From what I saw of the SAT I formed the impression that its sole purpose was to reward kids who happened to be good at that style of test taking. The format was frankly weird and a race against time more than a display of depth of knowledge.
It seemed to me to be a test focussed on the glory of itself
Well, there are perhaps several purposes for the SAT. First, the College Board earns over a $1 billion, and the CEO earns over $2 million a year, even though it's ostensibly a non-profit. Then, there's the SAT test preparation industry which collects tens of billions each year. Money is definitely a key purpose of the SAT, at least for some people.

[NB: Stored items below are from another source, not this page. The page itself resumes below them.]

-- ==== Sys2Proof/Laws/State.lean ====
section
/-! SUPPORT. One lemma per field per update of State, true by rfl, so that no later proof unfolds a record update; the
same for what is read through `resReg`, `argReg`, `byteAt`, `ib`, `ob` and the collectors' own updates. -/

namespace Sys2Proof.Machine.State

variable (s : State)

/-! ### setRes -/

@[simp] theorem setRes_arg (n : Fin 8) (v : Word) : (s.setRes n v).arg = s.arg := rfl
@[simp] theorem setRes_res (n : Fin 8) (v : Word) : (s.setRes n v).res = s.res.set n v := rfl
@[simp] theorem setRes_cmdcnt (n : Fin 8) (v : Word) : (s.setRes n v).cmdcnt = s.cmdcnt := rfl
@[simp] theorem setRes_ctrl (n : Fin 8) (v : Word) : (s.setRes n v).ctrl = s.ctrl := rfl
@[simp] theorem setRes_busy (n : Fin 8) (v : Word) : (s.setRes n v).busy = s.busy := rfl
@[simp] theorem setRes_done (n : Fin 8) (v : Word) : (s.setRes n v).done = s.done := rfl
@[simp] theorem setRes_viol (n : Fin 8) (v : Word) : (s.setRes n v).viol = s.viol := rfl
@[simp] theorem setRes_error (n : Fin 8) (v : Word) : (s.setRes n v).error = s.error := rfl
@[simp] theorem setRes_cmd (n : Fin 8) (v : Word) : (s.setRes n v).cmd = s.cmd := rfl
@[simp] theorem setRes_mem (n : Fin 8) (v : Word) : (s.setRes n v).mem = s.mem := rfl
@[simp] theorem setRes_lich (n : Fin 8) (v : Word) : (s.setRes n v).lich = s.lich := rfl
@[simp] theorem setRes_pkt (n : Fin 8) (v : Word) : (s.setRes n v).pkt = s.pkt := rfl
@[simp] theorem setRes_text (n : Fin 8) (v : Word) : (s.setRes n v).text = s.text := rfl
@[simp] theorem setRes_inReset (n : Fin 8) (v : Word) : (s.setRes n v).inReset = s.inReset := rfl
@[simp] theorem setRes_bufEpoch (n : Fin 8) (v : Word) : (s.setRes n v).bufEpoch = s.bufEpoch := rfl
@[simp] theorem setRes_freeReads (n : Fin 8) (v : Word) : (s.setRes n v).freeReads = s.freeReads := rfl
@[simp] theorem setRes_reply (n : Fin 8) (v : Word) : (s.setRes n v).reply = s.reply := rfl
@[simp] theorem setRes_inbox (n : Fin 8) (v : Word) : (s.setRes n v).inbox = s.inbox := rfl
@[simp] theorem setRes_latencies (n : Fin 8) (v : Word) : (s.setRes n v).latencies = s.latencies := rfl
@[simp] theorem setRes_countdown (n : Fin 8) (v : Word) : (s.setRes n v).countdown = s.countdown := rfl
@[simp] theorem setRes_argReg (n : Fin 8) (v : Word) (m : Fin 8) : (s.setRes n v).argReg m = s.argReg m := rfl
@[simp] theorem setRes_byteAt (n : Fin 8) (v : Word) (a : Nat) : (s.setRes n v).byteAt a = s.byteAt a := rfl
@[simp] theorem setRes_ib (n : Fin 8) (v : Word) (j : Nat) : (s.setRes n v).ib j = s.ib j := rfl
@[simp] theorem setRes_ob (n : Fin 8) (v : Word) (j : Nat) : (s.setRes n v).ob j = s.ob j := rfl

/-! ### setResNat -/

@[simp] theorem setResNat_arg (n : Fin 8) (v : Nat) : (s.setResNat n v).arg = s.arg := rfl
@[simp] theorem setResNat_res (n : Fin 8) (v : Nat) : (s.setResNat n v).res = s.res.set n (BitVec.ofNat 32 v) := rfl
@[simp] theorem setResNat_cmdcnt (n : Fin 8) (v : Nat) : (s.setResNat n v).cmdcnt = s.cmdcnt := rfl
@[simp] theorem setResNat_ctrl (n : Fin 8) (v : Nat) : (s.setResNat n v).ctrl = s.ctrl := rfl
@[simp] theorem setResNat_busy (n : Fin 8) (v : Nat) : (s.setResNat n v).busy = s.busy := rfl
@[simp] theorem setResNat_done (n : Fin 8) (v : Nat) : (s.setResNat n v).done = s.done := rfl
@[simp] theorem setResNat_viol (n : Fin 8) (v : Nat) : (s.setResNat n v).viol = s.viol := rfl
@[simp] theorem setResNat_error (n : Fin 8) (v : Nat) : (s.setResNat n v).error = s.error := rfl
@[simp] theorem setResNat_cmd (n : Fin 8) (v : Nat) : (s.setResNat n v).cmd = s.cmd := rfl
@[simp] theorem setResNat_mem (n : Fin 8) (v : Nat) : (s.setResNat n v).mem = s.mem := rfl
@[simp] theorem setResNat_lich (n : Fin 8) (v : Nat) : (s.setResNat n v).lich = s.lich := rfl
@[simp] theorem setResNat_pkt (n : Fin 8) (v : Nat) : (s.setResNat n v).pkt = s.pkt := rfl
@[simp] theorem setResNat_text (n : Fin 8) (v : Nat) : (s.setResNat n v).text = s.text := rfl
@[simp] theorem setResNat_inReset (n : Fin 8) (v : Nat) : (s.setResNat n v).inReset = s.inReset := rfl
@[simp] theorem setResNat_bufEpoch (n : Fin 8) (v : Nat) : (s.setResNat n v).bufEpoch = s.bufEpoch := rfl
@[simp] theorem setResNat_freeReads (n : Fin 8) (v : Nat) : (s.setResNat n v).freeReads = s.freeReads := rfl
@[simp] theorem setResNat_reply (n : Fin 8) (v : Nat) : (s.setResNat n v).reply = s.reply := rfl
@[simp] theorem setResNat_inbox (n : Fin 8) (v : Nat) : (s.setResNat n v).inbox = s.inbox := rfl
@[simp] theorem setResNat_latencies (n : Fin 8) (v : Nat) : (s.setResNat n v).latencies = s.latencies := rfl
@[simp] theorem setResNat_countdown (n : Fin 8) (v : Nat) : (s.setResNat n v).countdown = s.countdown := rfl
@[simp] theorem setResNat_argReg (n : Fin 8) (v : Nat) (m : Fin 8) : (s.setResNat n v).argReg m = s.argReg m := rfl
@[simp] theorem setResNat_byteAt (n : Fin 8) (v : Nat) (a : Nat) : (s.setResNat n v).byteAt a = s.byteAt a := rfl
@[simp] theorem setResNat_ib (n : Fin 8) (v : Nat) (j : Nat) : (s.setResNat n v).ib j = s.ib j := rfl
@[simp] theorem setResNat_ob (n : Fin 8) (v : Nat) (j : Nat) : (s.setResNat n v).ob j = s.ob j := rfl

The key reason for the existence of the SAT is that it's perhaps the least easy of all admissions criteria to manipulate. GPA grading scales and criteria are highly variable across different high schools, and even at the same high school. The GPA for one student is not obviously comparable to the GPA for another student, and yet, colleges make the comparison even though they know that the comparison for any two students is tenuous. The correlation between high school GPA and college success may be moderate on a population level, but the correlation between any two arbitrarily chosen high school students can range for extremely weak to extremely strong. Essays are the new GPA, but essays are far worse than GPAs, as they are extremely easy to fake and manipulate with absolutely no way for any university to discern authorship or authenticity or to institute review consistency.
This is also the underlying reason for criticisms of the SAT, that it's "unforgiving" in not allowing specific biases (for minorities, poor people, less intelligent rich people, artistic/sporty but less academic people, etc.) to be indirectly favored. Instead, specific compensation in the form of affirmative action, legacies, artistic/sports scholarships, etc. are needed, and those types of compensation are being legally or otherwise attacked.